Зинаида Ивановна прошептала, будто вздохнула, горестно, но в то же время и похвалилась:

— Я третий год летаю.

— Вам хорошо, пока одна. Ведь жизнь не гарантирована, а если у вас будут дети? — В голосе, в словах солдата, кроме участия и высшего, мужского, военного знания, был еще как бы особый, помимо всех слов, важный вопрос.

— Тогда я уже не буду летать, — сказала Зинаида Ивановна как о давно решенном, завтрашнем деле.

Солдата будто насторожил такой ее ответ. Он помолчал. Но потерять простоту этой ночи в тихом самолете, эту доверившуюся ему добрую девушку, вдруг слетевшую с неба, он не мог.

— Боже мой, — сказал солдат, — знаете, что такое военная служба? Уже три года... Это так только в кино ее изображают красочно. Я гражданку совсем не знаю. Домой возвращаться не буду. Что это — с родителями жить? Новое всё надо начинать.

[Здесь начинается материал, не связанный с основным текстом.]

/-- Every team's queued tasks take the class that it inherits now (R303). -/
def inheritClasses (s : State) : State :=
  s.teams.foldl (fun s m =>
    let c := s.inheritedBy m.1 m.2
    s.tasks.foldl (fun s t =>
      if t.2.record.team = m.1 && t.2.inherited != c then changeClass t.1 (fun t => { t with inherited := c }) s else s) s) s

/-- AGEING_STEP: the waiting task `a` has waited a further 2^16 µs; the first Helm core applies it (R55, R301, R413). -/
def execAgeingStep (s : State) : Host.Outcome State Fault Refusal :=
  .next <| match mget s.cur.a s.tasks with
    | none => s
    | some t =>
      let n := (s.timeUs - t.ready) / 65536
      if t.standing == .queued && t.aged < n && s.helmServes (s.homeOf t.record.ctx) 0 then
        changeClass s.cur.a (fun t => { t with aged := n }) s
      else s

/-! ## Scopes -/

/-- A gang team that has not been placed (R46). -/
def Team.unplaced (m : Team) : Bool := m.gang && m.seat.isNone

/-- Two cores are in one place of a scope (R46). -/
def sameSeat (sc : Scope) (a b : CoreId) : Bool :=
  match sc with
  | .cl => clusterOf a == clusterOf b
  | .die => dieOf a == dieOf b
  | .core | .pkg | .pod | .sys => true

/-- A team's placement scope admits a core (R46, R302). -/
def Team.admits (m : Team) (c : CoreId) : Bool :=
  !m.gang || match m.seat with
    | none => true
    | some b => sameSeat m.scope b c

/-- A core that a dispatcher may give a task: it has none, or its task has issued END and its shadow plane is empty
(R302). -/
def Core.isFree (k : Core) : Bool :=
  match k.mode with
  | .idle => k.task.isNone && k.shadow.isNone
  | .run => k.ended && k.shadow.isNone
  | _ => false

/-- The free cores of the package, in order. -/
def State.freeCores (s : State) : List CoreId :=
  if s.railsOff then [] else (List.finRange 288).filter fun c => (s.core c).isFree

/-! ## Placing a task -/

/-- A task is placed on a core: it takes its leases and starts, or is staged in the shadow plane of a task that has
issued END (R39, R71, R302). The time of the load is a free value (log 2). -/
def place (c : CoreId) (tid : Nat) (s : State) : State :=
  match mget tid s.tasks with
  | none => s
  | some t =>
    let s := journal (dieOf c) 5 tid (c.val + t.record.team * 2 ^ 64) s
    let s := grantLeases tid (s.onTeam t.record.team fun m => { m with seat := m.seat.orElse (fun _ => some c),
                                                                       placedAt := s.cycle })
    let s := if (s.core c).task.isNone then
        (startTask c tid (s.cycle + 1 + Config.latency s.free) false s).tick
      else
        let r := stageTask c tid s
        (r.2.onTask tid fun t => { t with standing := .staged c }).onCore c fun k => { k with shadow := some (tid, r.1) }
    refresh t.record.ctx 0 s

/-- A task in its place among others by R302 steps 1 and 2, behind its equals. -/
def insertTask (e : Nat × Task) : List (Nat × Task) → List (Nat × Task)
  | [] => [e]
  | f :: t =>
    if e.2.effClass < f.2.effClass || (e.2.effClass == f.2.effClass && decide (e.2.ready < f.2.ready)) then e :: f :: t
    else f :: insertTask e t

/-- Queued tasks whose leases can be granted, of contexts that no fault and no recall holds (R23, R374), by effective class,
ready time and creation number (R55, R302). -/
def State.candidates (s : State) : List (Nat × Task) :=
  (s.tasks.filter fun t => t.2.standing == .queued
    && !((mget t.2.record.ctx s.contexts).map fun x => x.fault || x.recalled s.cycle).getD true
    && !((mget t.2.record.team s.teams).map (·.drain)).getD true && s.grantable t.2).foldl (fun l t => insertTask t l) []

/-- The task's team is a gang that has not been placed. -/
def State.waitsForGang (s : State) (t : Task) : Bool := ((mget t.record.team s.teams).map Team.unplaced).getD false

/-- How many pages leased by tasks of a context have frames on a die (R302). -/
def State.pagesNear (s : State) (n : Nat) (d : DieId) : Nat :=
  (((s.tasksOf n).flatMap fun t => s.leaseHeads t.2).eraseDups.filter fun h =>
    let w := rdNat s.mem (t1 h) 16
    frameDie (tierKey (fld w 5 2) (fld w 32 40 * 4096)) == some d).length

/-- The cores that requests have freed or are freeing, with the teams that they go to first (R305). -/
abbrev Reserved := List (CoreId × Nat)

/-- The candidates that may take a core: only the waiting team's, while it has some and the core is freed for it
(R305). -/
def allowedOn (rs : Reserved) (c : CoreId) (cs : List (Nat × Task)) : List (Nat × Task) :=
  match rs.find? fun r => r.1 == c && cs.any (·.2.record.team == r.2) with
  | some r => cs.filter (·.2.record.team == r.2)
  | none => cs

/-- The best task for a core among candidates, with whether step 3 gave an affinity (R302). -/
def State.bestFor (s : State) (c : CoreId) (cs : List (Nat × Task)) : Option (Nat × Bool) :=
  match cs.filter fun t => ((mget t.2.record.team s.teams).map fun m => m.admits c && !m.unplaced).getD false with
  | [] => none
  | f :: rest =>
    let tied := (f :: rest).filter fun t => t.2.effClass == f.2.effClass && t.2.ready == f.2.ready
    match tied.find? fun t => (s.core c).lastImages.contains t.2.record.img with
    | some t => some (t.1, true)
    | none =>
      let near (t : Nat × Task) : Nat := s.pagesNear t.2.record.ctx (dieOf c)
      let most := tied.foldl (fun m t => Nat.max m (near t)) 0
      if most = 0 then some (f.1, false) else (tied.find? fun t => near t == most).map fun t => (t.1, true)

/-! ## Gangs (R46, R304) -/

/-- The groups of a scope: the cores of each cluster or die, or all. -/
def groupsOf (sc : Scope) (cs : List CoreId) : List (List CoreId) :=
  match sc with
  | .cl => (List.finRange 36).map fun i => cs.filter fun c => clusterOf c == i
  | .die => (List.finRange 4).map fun i => cs.filter fun c => dieOf c == i
  | .core | .pkg | .pod | .sys => [cs]

/-- The cores that hold no task and are free: those that a gang can take (R304). -/
def State.idleCores (s : State) : List CoreId := s.freeCores.filter fun c => (s.core c).task.isNone

/-- The cores that a gang takes: the free cores of the lowest-numbered group that has enough (R304). -/
def gangSeats (sc : Scope) (n : Nat) (free : List CoreId) : Option (List CoreId) :=
  ((groupsOf sc free).find? fun g => decide (n ≤ g.length)).map (·.take n)

/-- The cores that a waiting gang holds: those of the group with the most free cores, the lowest-numbered on a tie
(R304). -/
def heldCores (sc : Scope) (free : List CoreId) : List CoreId :=
  match (groupsOf sc free).zip (groupsOf sc (List.finRange 288)) with
  | [] => []
  | g :: gs => (gs.foldl (fun b g => if b.1.length < g.1.length then g else b) g).2

/-- The initial tasks of a gang, all of which can be granted. -/
def State.gangTasks (s : State) (n : Nat) : List (Nat × Task) := s.tasks.filter fun t => t.2.record.team == n

/-- All the tasks of a gang are placed in one cycle (R46). -/
def placeGang (n : Nat) (free : List CoreId) (s : State) : Option State :=
  match mget n s.teams with
  | none => none
  | some m =>
    let ts := s.gangTasks n
    if ts.all fun t => t.2.standing == .queued && s.grantable t.2 then
      (gangSeats m.scope ts.length free).map fun cs => (ts.zip cs).foldl (fun s p => place p.2 p.1.1 s) s
    else none

/-! ## Pre-empting requests -/

/-- The class with which a running team counts in R305: the greatest of its running tasks'. -/
def State.runClass (s : State) (n : Nat) : Option Nat :=
  (s.tasks.filter fun t => t.2.record.team == n && match t.2.standing with
    | .running _ => true
    | _ => false).foldl (fun b t => some (Nat.max (b.getD 0) (Nat.min t.2.inherited t.2.record.cls))) none

/-- The running team that a request names: of numerically greatest class, the most recently placed on a tie (R305). -/
def State.victim (s : State) (waiter : Nat) : Option (Nat × Nat) :=
  s.teams.foldl (fun b m =>
    if m.1 = waiter then b
    else match s.runClass m.1 with
      | none => b
      | some c => match b with
        | none => some (m.1, c)
        | some (n, c') =>
          let older := ((mget n s.teams).map (·.placedAt)).getD 0
          if c' < c || (c' == c && decide (older < m.2.placedAt)) then some (m.1, c) else b) none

«Новое начинать»... Я не стал дальше слушать солдата и стюардессу. Я сказал себе: «Надо новое начинать!» И вдруг обрадовался, как возможности любимой работы, как свободной от денежных забот осени.

Я не написал еще ничего о солдате, о моем собрате по самолету. Он служит три года в Сибири. Ему плохо без девушки. Ему славно в хозяйском владении своей судьбой. Как он добудет себе счастье?

Я не написал о дальневосточниках: о помбурах, о тралмастерах.

Разве этого мало для меня, для моей работы?

Надо всё новое начинать. В творчестве нет повторения. Продолжение творчества — это тоже начало. Только начало...

...Уже турбины ревели, и вспыхнул свет, и ожили закоченевшие помбуры, и заплакали грудные дети. Никто не заметил в радости и суматохе взлета, как исчез солдат.

Девушки дали каждому по конфетке, каждый пристегнул себя ремнем к стулу. ТУ-104 взлетел в небо, чтобы никогда уже больше не коснуться никому не ведомой бетонки в самой середине Сибири.

Паустовский

Мне очень хочется написать: «В Крыму цвел миндаль». Это так прекрасно. И конечно же, «пахло чебрецом». Мне нравится слово «бересклет». Это колючее слово и хрусткое, у него черствые листья и выбеленные большим солнцем веточки. Я не знаю, где кончается слово и начинается дерево бересклет.

Может быть, я видел это дерево и даже в книжечку себе записал. И чебрец тоже и миндаль. Но моя жизнь идет вместе с другими деревьями, и когда я говорю: «цвел миндаль» — это розово и сладко, и очень далеко от меня, и бесполезно листать записную книжечку.

Я хочу в Крым. Миллионы людей хотят в Крым. Едет только маленькая часть этих миллионов. Можно бы поехать и остальным. Деньги есть и отпуска... Не едут. А если едут — сразу же возвращаются. Можно еще пожить в Крыму. Нет. Не живут.